Sec. 11.15.02. - Formal filing.

(A)

Applications for community development districts shall be submitted to the Administrator on forms provided by the Administrator. The Administrator may require an applicant to submit such information as is necessary to process the application. The City Council shall fix the schedule of fees and charges imposed for the filing and processing of each application, except where otherwise set by the state.

(B)

Only a qualified applicant may file an application to establish a community development district. A qualified applicant is a person who has legal or equitable interest in the real property which is the subject of the community development district. If there is a question as to the sufficiency of the applicant's interest in the subject real property with respect to entering into the agreement, the Administrator may request and rely upon an opinion of the City Attorney's Office.

(C)

The Administrator shall schedule a public hearing with the City Council within 45 days of the formal filing of the petition; i.e., the date of the formal filing.

(D)

The applicant shall publish the notice of public hearing after approval of the notice by the City Attorney's Office, for the community development district, once a week for four successive weeks prior to the City Council public hearing date.
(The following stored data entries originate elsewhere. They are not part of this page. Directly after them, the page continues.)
/-- A command leaves flight: a barrier no longer stops its ring, and one command fewer may let every ring be served. -/
def dropCmd (n : Nat) (s : State) : State :=
  let s := match cmdAt n s with
    | some c => if c.barrier then ringOpens c.ring s else s
    | none => s
  let s := if s.upd.cmds.length = 4096 then allOpen s else s
  s.updUpd fun u => { u with cmds := u.cmds.filter (fun c => c.id != n), due := u.due.filter (· != n) }

/-- The command's stage is ready: parsed, and not begun. -/
def Cmd.isReady (c : Cmd) : Bool := decide (c.stage = .ready)

/-- The command is complete. -/
def Cmd.isDone (c : Cmd) : Bool := match c.stage with
  | .done _ _ _ _ => true
  | _ => false

/-- The command has not been parsed. -/
def Cmd.unparsed (c : Cmd) : Bool := decide (c.stage = .fetched ∨ c.stage = .arrived)

/-- The MP restarts after its island's reset (Table 12.8; log entry 91). -/
def mpDown (s : State) : Bool := s.rst.mpAt.any fun t => s.clk.now < t + Config.mpRestart.val

/-- The MP carries out the command: an image's delivery and its confirmation (log entry 91). -/
def Cmd.needsMp (c : Cmd) : Bool := opOf c.hdr == 0x40 || opOf c.hdr == 0x41

/-- While the MP restarts, the intent engine holds the commands that need it, and the rest of a ring behind such a command. -/
def mpHolds (c : Cmd) (s : State) : Bool :=
  mpDown s && s.upd.cmds.any fun e => e.ring == c.ring && e.needsMp && e.isReady && e.seq ≤ c.seq

/-- The ready command of a number whose opcode is one of a list. -/
def readyCmd (n : Nat) (ops : List Nat) (s : State) : Option Cmd := match cmdAt n s with
  | some c => if c.isReady && ops.contains (opOf c.hdr) && !mpHolds c s then some c else none
  | none => none

/-! Domains. -/

/-- A domain changed. -/
def updDom (d : Nat) (f : Domain → Domain) (s : State) : State :=
  s.updEpc fun x => { x with doms := tabMod Domain.idle x.doms d f }

/-! Completions (R143, R174 to R176). -/

/-- The two words of a completion entry (Table 6.1). -/
def completionWords (q : Ring) (c : Cmd) (status index detail value : Nat) : W64 × W64 :=
  (pack64 [(63, b2n q.phase), (48, status), (32, cidOf c.hdr), (16, q.head), (0, c.pos)],
   pack64 [(40, index % 2 ^ 22), (32, detail % 256), (0, value % 2 ^ 32)])

/-- What the write of a completion leaves in its ring. -/
def Ring.completed (q : Ring) (now : Nat) (notify : Bool) : Ring :=
  let wrap := q.ctail + 1 = q.size
  let n := q.unconsumed
  let high := bits q.wm 31 16
  let cq := bit q.coal 30 && n < high && high ≤ n + 1
  { q with
    ctail := if wrap then 0 else q.ctail + 1
    phase := if wrap then !q.phase else q.phase
    owed := q.owed + 1
    oldest := if q.owed = 0 then now else q.oldest
    cqHigh := q.cqHigh || cq
    urgent := q.urgent || (q.intEn && (notify || cq)) }

/-- A TABLE_CREATE completes with OK: the table exists (R68). -/
def tableExists (t : Nat) (s : State) : State := match tableAt t s with
  | some d => s.updTbl fun x => { x with tables := tabInsert x.tables t { d with life := .exists_ } }
  | none => s

/-- The table descriptor of a number written or removed, with its copy in DRAM (R233). -/
def setTable (t : Nat) (d : Option TableDesc) (s : State) : State :=
  s.updTbl fun x => { x with
    tables := match d with
      | some d => tabInsert x.tables t d
      | none => tabErase x.tables t
    tblDram := match d with
      | some d => tabInsert x.tblDram t d
      | none => tabErase x.tblDram t }

/-- What a written, or dropped, completion does beside the ring: a TABLE_CREATE's table exists from then on, and a
TABLE_DESTROY's no longer (R68, R71). -/
def completionEffects (c : Cmd) (status : Nat) (s : State) : State :=
  let s := dropCmd c.id s
  if status ≠ 0 then s
  else if opOf c.hdr = 1 then tableExists (tableOf c.hdr) s
  else if opOf c.hdr = 2 then setTable (tableOf c.hdr) none s
  else s

/-- A completion entry is written: word 1, then word 0 (R143). -/
def writeCompletion (c : Cmd) (status index detail value : Nat) (s : State) : State :=
  let q := ringAt c.ring s
  let (w0, w1) := completionWords q c status index detail value
  let a := q.cqb + BitVec.ofNat 64 (16 * q.ctail)
  let s := hostSend (.write q.func a [w0]) (hostSend (.write q.func (a + 8) [w1]) s)
  let s := updRing c.ring (fun q => q.completed s.clk.now (notifyBit c.hdr)) s
  completionEffects c status (cntWrap (Reg.updCnt status) 1 s)

/-- A completion of a worker's relay ring returns to the manager in a RELAY frame (R228). -/
def relayCompletion (c : Cmd) (status index detail value : Nat) (s : State) : State :=
  let (w0, w1) := completionWords (ringAt c.ring s) c status index detail value
  let s := coutSend (ctlFrame 0xc 0 c.mark 0 [w0, w1] s) s
  completionEffects c status (cntWrap (Reg.updCnt status) 1 s)

/-- One due completion written if its ring lets it: room, and a function that may send (R145, R261). -/
def flushOne (n : Nat) (s : State) : State := match cmdAt n s with
  | none => s
  | some c => match c.stage with
    | .done st ix de va =>
      let q := ringAt c.ring s
      if q.quiet then completionEffects c st s
      else if isWorker s && c.ring == relayRing then relayCompletion c st ix de va s
      else if mayRequest q.func s && q.room then writeCompletion c st ix de va s
      else s
    | _ => s

/-- Due completions written, in order. -/
def flushDue (s : State) : State := s.upd.due.foldl (fun s n => flushOne n s) s

/-- A command is complete. -/
def finish (n status index detail value : Nat) (s : State) : State :=
  (updCmd n (fun c => { c with stage := .done status index detail value }) s).updUpd fun u =>
    { u with due := u.due ++ [n] }

/-! Parsing (R152 to R155). -/

/-- Every table of a domain that exists is granted to a function, and there is one (R270). -/
def domainGranted (f d : Nat) (s : State) : Bool :=
  let ts := s.tbl.tables.filter fun t => decide (t.2.life ≠ .created) && t.2.domain == d
  !ts.isEmpty && ts.all fun t => flagGet (Reg.prtTgrant (4 * f + t.1 / 32)) (t.1 % 32) s

/-- Step 2 of R155: DETAIL of a DENIED completion, 0 if the command passes (R269, R270). -/
def deniedDetail (q : Ring) (h : W64) (s : State) : Nat :=
  let o := opOf h
  let f := q.func
  let right := match rightBit o with
    | none => true
    | some b => q.rights.testBit b && (f == 0 || flagGet (Reg.prtFnRights f) b s)
  let grant := f == 0 ||
    (if opNamesTable o then flagGet (Reg.prtTgrant (4 * f + tableOf h / 32)) (tableOf h % 32) s
     else if opEpoch o then domainGranted f (domOf h) s else true)
  if !right then 1 else if !grant then 2 else 0

/-- The slots of an entry of a width (Table 6.6): 1, 2, 2 or 4. -/
def widthSlots (w : Nat) : Nat := match w with
  | 0 => 1
  | 3 => 4
  | _ => 2

/-- SLOTS as Table 6.6 gives it for a command. -/
def slotsDue (h : W64) (s : State) : Nat :=
  let o := opOf h
  if o = 1 then 2
  else if opUpdate o || (o == 0x14 && !optBit h 51) then widthSlots (match tableAt (tableOf h) s with
    | some t => t.width
    | none => 0)
  else 1

/-- The words of a TABLE_CREATE that hold a failing field (Table 3.2, order 1; R53, R79). A condition that relates two fields
fails at the later one (R155). Of a set of four words, a condition on single pans names the word of the pan: for more than 64
pans the 65th, for a lone pan of a pair or a twin in the same hob that pan; a condition on the whole set names its first word:
an empty PANSET, a set whose size takes its region past the end, a MIRSET of another size or with a shared bank group
(DESIGN CHOICE, log entry 67). -/
def createFaults (c : Cmd) : List Nat :=
  let when (b : Bool) (w : Nat) : List Nat := if b then [w] else []
  let w1 := c.word 1
  let width := bits w1 63 62
  let guarded := bit w1 58
  let rsize := bits w1 57 56
  let stride := bits w1 55 54
  let allow := bits w1 53 49
  let nbits := bits w1 48 45
  let base := bits w1 43 22
  let mbase := bits w1 21 0
  let pos (k : Nat) : Nat := if k < 6 then bits (c.word 2) (59 - 10 * k) (50 - 10 * k)
    else bits (c.word 3) (59 - 10 * (k - 6)) (50 - 10 * (k - 6))
  let posBad (k : Nat) : Bool := k < nbits && (8 * widthBytes width ≤ pos k || (List.range k).any fun j => pos j == pos k)
  let set (b : Nat) : Nat := (c.word b).toNat + (c.word (b + 1)).toNat * 2 ^ 64 + (c.word (b + 2)).toNat * 2 ^ 128 +
    (c.word (b + 3)).toNat * 2 ^ 192
  let pan : BitVec 256 := BitVec.ofNat 256 (set 4)
  let mir : BitVec 256 := BitVec.ofNat 256 (set 8)
  let ps := panList pan
  let ms := panList mir
  let units (n : Nat) : Nat := (if width = 3 then n / 2 else n) * (16384 / panSlices width) * 2 ^ stride
  let lone (xs : List Nat) : List Nat :=
    if width = 3 then xs.filter fun p => !xs.contains (if p % 2 = 0 then p + 1 else p - 1) else []
  let twins := ((ps.zip ms).filter fun x => x.1 / 16 == x.2 / 16).map (·.2)
  when (rsize == 3 || stride < rsize || allow == 0 || 24 < allow || (guarded && 12 < allow) || (width == 3 && allow == 1) ||
    10 < nbits || base % 2 ^ stride != 0 || mbase % 2 ^ stride != 0 || (!guarded && mbase != 0)) 1 ++
  ((List.range 10).filter posBad).map (fun k => if k < 6 then 2 else 3) ++
  when (ps.isEmpty || 4194304 < base + units ps.length) 4 ++
  (ps.drop 64 ++ lone ps).map (4 + · / 64) ++
  when (guarded && (ms.length != ps.length || 4194304 < mbase + units ms.length ||
    regionGroups base (units ps.length) &&& regionGroups mbase (units ms.length) != 0)) 8 ++
  (if guarded then ms.filter ps.contains ++ lone ms ++ twins else ms).map (8 + · / 64)

/-- The first of them. -/
def createFault (c : Cmd) : Option Nat := (createFaults c).min?

/-- Step 4 of R155: the word of the first failing field, none if every field passes. -/
def malformedWord (c : Cmd) (s : State) : Option Nat :=
  let h := c.hdr
  let o := opOf h
  if slotsTaken h ≠ slotsDue h s then some 0
  else match o with
    | 0x01 => createFault c
    | 0x14 => if bits (c.word 2) 5 0 ≠ 0 then some 2 else none
    | 0x23 => if 1000000000 ≤ bits (c.word 2) 63 32 then some 2 else none
    | 0x31 => if bits (c.word 1) 5 0 ≠ 0 then some 1 else if bits (c.word 2) 31 0 = 0 then some 2 else none
    | 0x40 =>
      let len := bits (c.word 1) 44 32
      if len = 0 ∨ 4096 < len ∨ bits (c.word 1) 31 0 % 4096 ≠ 0 then some 1
      else if bits (c.word 2) 5 0 ≠ 0 then some 2 else none
    | _ => none

/-- Steps 1 to 4 of R155: status and DETAIL of the first failing check, none if the command passes. -/
def parseCheck (c : Cmd) (s : State) : Option (Nat × Nat) :=
  let h := c.hdr
  let o := opOf h
  if !opDefined o || slotsField h == 3 then some (9, 0)
  else
    let d := deniedDetail (ringAt c.ring s) h s
    if d ≠ 0 then some (8, d)
    else if opNamesTable o && o != 1 && (tableLive (tableOf h) s).isNone then some (5, 0)
    else (malformedWord c s).map fun w => (9, w)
Sec. 11.15.03. - SPRC review.

(A)

The Administrator shall prepare and file with the City Clerk a staff report and recommendation within sufficient time to allow a public hearing to be held within 45 days of the application's submittal. Notwithstanding the foregoing, within 90 days after an application for the establishment of a community development district has been filed the City Council may transfer the application to the Florida Land and Water Adjudicatory Commission, which shall make the determination to grant or deny.

(B)

The Site Plan Review Committee shall evaluate the petition for consistency with the state and local Comprehensive Plans. The Administrator also transmit copies of the petition to the City Attorney's Office, Budget Department and various departments or agencies for review and comment as the Administrator deems appropriate. Reviewers shall identify the general and specific issues that fall within the purview of the individual department. The SPRC report shall address the issues and concerns identified in the individual reviews conducted by the various departments

Sec. 11.15.04. - Planning commission review.

The Administrator shall also transmit the petition and supporting information to the Planning Commission and schedule the petition for consideration by the Planning Commission at a meeting date that permits recommendations to be formulated and transmitted to the City Council at the scheduled public hearing.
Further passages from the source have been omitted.